Topics surrounding the combinatorial anabelian geometry of hyperbolic curves I: Inertia groups and profinite Dehn twists

Abstract

Let $\Sigma$ be a nonempty set of prime numbers. In the present paper, we continue our study of the pro-$\Sigma$ fundamental groups of hyperbolic curves and their associated configuration spaces over algebraically closed fields of characteristic zero. Our first main result asserts, roughly speaking, that if an F-admissible automorphism [i.e., an automorphism that preserves the fiber subgroups that arise as kernels associated to the various natural projections of the configuration space under consideration to configuration spaces of lower dimension] of a configuration space group arises from an F-admissible automorphism of a configuration space group [arising from a configuration space] of strictly higher dimension, then it is necessarily FC-admissible, i.e., preserves the cuspidal inertia subgroups of the various subquotients corresponding to surface groups. After discussing various abstract profinite combinatorial technical tools involving semi-graphs of anabelioids of PSC-type that are motivated by the well-known classical theory of topological surfaces, we proceed to develop a theory of profinite Dehn twists, i.e., an abstract profinite combinatorial analogue of classical Dehn twists associated to cycles on topological surfaces.
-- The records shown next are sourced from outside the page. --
-- ==== Sys2Proof/Certificates/Slice0/Obligations.lean ====
section
/-! DEFINITION. The statements about the model, for the provers. -/

open Sys2Proof Sys2Proof.Machine

/-- Where a submission ring offers its live core a descriptor other than a checked CANCEL, and its input can be read,
SUBMIT takes that one descriptor: the ring's consumer index is one higher, and the checks are made in the state c in
which it is. If a check from 1 to 8 of R28 fails (code 0x0C raises an event besides), the next state is the one that
posts the REFUSE record with that check's code. If none fails and the meters refuse, the refusal is counted and REFUSE
code 9 posted with the wait of R92. If none fails, the meters pass, a slot is picked and the staging buffer has room,
a service 0 request's slot becomes ADMITTED with the descriptor and its input, not yet accepted, and exactly one
record joins the journal: the slot's ADMIT, not yet durable. (R28, R29, R31, R91, R377) -/
def Obligations.SubmitTakesOneDescriptor : Prop :=
  ∀ (s c : State) (rid : Nat) (r : Ring) (comp : Nat) (d inp : List Byte),
    s.nextDesc rid = some (r, comp, d) → ¬(descOp d = 1 ∧ crcOk d = true) →
    (descInline d = true ∨ (s.hp r.port).readOk (descInAddr d) = true) →
    c = s.consume rid r → inp = s.fetchInput r d →
    (Tbl.look c.nor.rings rid).map Ring.cons = some (r.cons + 1) ∧
    (∀ code aux, c.submitCheck r d inp = some (code, aux) → code ≠ 0xC →
      exec (.submit rid) s = .next (c.postRefuse comp d code aux)) ∧
    (∀ aux, c.submitCheck r d inp = some (0xC, aux) →
      exec (.submit rid) s = .next ((c.event (c.whOf (descSub d % 4)) 0 [sqBit 0x110 1] []).postRefuse comp d 0xC aux)) ∧
    (∀ svc agg, c.submitCheck r d inp = none →
      svc = c.meter (svcKey (descSub d) (descService d)) → agg = c.meter (aggKey (descSub d)) →
      (meterRefuses svc (if c.guardRed (descSub d) (descService d) then 2 else
          (meterBoth svc agg (descMaxPrompt d) (descMaxNew d)).1) = true →
        ∃ q, exec (.submit rid) s = .next (((c.noteActive q).noteRed (descSub d) (descService d)).postRefuse comp d 9
          (redWait svc agg (c.guardRed (descSub d) (descService d)) (descMaxPrompt d) (descMaxNew d)))) ∧
      (∀ n, meterRefuses svc (if c.guardRed (descSub d) (descService d) then 2 else
          (meterBoth svc agg (descMaxPrompt d) (descMaxNew d)).1) = false →
        c.pickSlot (c.coreOf r.core) = some n → descService d = 0 →
        c.staging (r.core / 4) + 320 + (if descInline d then 0 else (pad16 inp).length) ≤ stagingLimit →
        ∃ t, exec (.submit rid) s = .next t ∧ (t.slot n).state = .admitted ∧ (t.slot n).desc = d ∧
          (t.slot n).input = inp ∧ (t.slot n).acceptNs = none ∧
          ∃ j : JRec, t.req.journal = s.req.journal ++ [j] ∧ j.slot = n ∧ j.typ = 1 ∧ j.durable = false))

/-- A checked CANCEL descriptor of version 0x01 with zero reserved bytes and the ring's own subscriber is taken. Where
a live request of the subscriber carries its tag and is not ending, that request is marked cancelled and nothing else
changes but the ring's consumer index and its count; where none carries the tag, REFUSE code 0x0D is posted. (R33,
R34) -/
def Obligations.CancelMarksTheLiveRequest : Prop :=
  ∀ (s : State) (rid : Nat) (r : Ring) (comp : Nat) (d : List Byte),
    s.nextDesc rid = some (r, comp, d) → descOp d = 1 → crcOk d = true → descVersion d = 1 → zeros d 0xD 3 = true →
    descSub d = r.bind →
    (∀ n, s.liveTag (descSub d) (descTag d) = some n → (s.slot n).state ≠ .draining → (s.slot n).state ≠ .done →
      exec (.cancel rid) s = .next ((s.consume rid r).setSlot n { s.slot n with cancel := true })) ∧
    (s.liveTag (descSub d) (descTag d) = none →
      exec (.cancel rid) s = .next ((s.consume rid r).postRefuse comp d 0xD 0))

/-- ADMIT_DURABLE of an ADMITTED request whose pair is new puts the pair into the de-duplication set, makes the slot's
ADMIT durable and hands ACCEPT to the completion ring at the position the journal names; where the pair has been taken
meanwhile it gives the debits back, drops the ADMIT record, leaves the slot in DONE for the next boundary to free, and hands
REFUSE to that position instead. FRONT_DURABLE gives back the prompt tokens not used, once, and takes a service 0 or 1
request from FRONT to PREFILL; one of service 2 or 3 begins DRAINING with reason 6.
DONE_DURABLE of a DRAINING request whose output is written gives back the tokens not made, once, makes the DONE record
durable and hands DONE to the completion ring at its position. (R31, R32, R41, R44) -/
def Obligations.DurableRecordsMoveARequestOn : Prop :=
  (∀ (s : State) (n comp : Nat) (x : Slot), s.slot n = x → x.state = .admitted → x.admitDurable = false →
    s.mayBeDurable n 1 = true → s.compRing (descSub x.desc) = some comp →
    (s.dedupLookup (descSub x.desc) (descTag x.desc) = none →
      ∀ a : State, a = ({ s with req := { s.req with dedup := s.req.dedup ++
          [{ sub := descSub x.desc, tag := descTag x.desc, slot := n, acceptNs := s.nowNs }] } } : State) →
        exec (.admitDurable n) s = .next ((((a.journalDurable n 1).setSlot n { x with admitDurable := true }).fillRing comp
          x.acceptPos (s.acceptRec n x x.acceptPos)).settle)) ∧
    (∀ code aux, s.dedupLookup (descSub x.desc) (descTag x.desc) = some (code, aux) →
      ∀ a : State, a = ((s.restoreDebits x).journalDrop n 1).setSlot n { state := .done, desc := x.desc, refused := true } →
        exec (.admitDurable n) s = .next
          ((a.fillRing comp x.acceptPos (a.refuseRec x.desc code aux x.acceptPos)).settle))) ∧
  (∀ (s : State) (n : Nat) (x : Slot), s.slot n = x → x.state = .front → x.frontJournaled = true → x.frontDurable = false →
    s.mayBeDurable n 2 = true →
    ∀ a : State, a = (if x.promptRefunded then s.journalDurable n 2 else
        (s.journalDurable n 2).refundBoth x (descMaxPrompt x.desc - x.promptTokens.length) 0) →
      (descService x.desc ≤ 1 → exec (.frontDurable n) s = .next (a.setSlot n { x with
        frontDurable := true, promptRefunded := true, mapPending := descMap x.desc, state := .prefill })) ∧
      (1 < descService x.desc → exec (.frontDurable n) s = .next ((a.setSlot n { x with
        frontDurable := true, promptRefunded := true, mapPending := descMap x.desc }).beginDrain n 6))) ∧
  (∀ (s : State) (n comp : Nat) (x : Slot), s.slot n = x → x.state = .draining → x.doneDurable = false →
    s.mayBeDurable n 4 = true → s.compRing (descSub x.desc) = some comp → s.outPending n = false →
    (descService x.desc ≤ 1 ∨ x.mapPending = false) → s.fenceOwed x comp = false →
    ∀ a : State, a = (if x.doneRefunded then s else s.refundBoth x 0 (descMaxNew x.desc - x.tokensOut)) →
      exec (.doneDurable n) s = .next
        ((({ a.journalDurable n 4 with nor := { (a.journalDurable n 4).nor with
            fenced := a.nor.fenced.filter (fun e => e ≠ (descOut x.desc, comp)) } } : State).setSlot n
            { x with doneDurable := true, doneRefunded := true }).fillRing comp x.donePos (s.doneRec n x x.donePos)).settle)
This theory of profinite Dehn twists leads naturally to comparison results between the abstract combinatorial machinery developed in the present paper and more classical scheme-theoretic constructions. In particular, we obtain a purely combinatorial description of the Galois action associated to a [scheme-theoretic!] degenerating family of hyperbolic curves over a complete equicharacteristic discrete valuation ring of characteristic zero. Finally, we apply the theory of profinite Dehn twists to prove a version of the Grothendieck Conjecture for—i.e., put another way, we compute the centralizer of the geometric monodromy associated to—the tautological curve over the moduli stack of pointed smooth curves.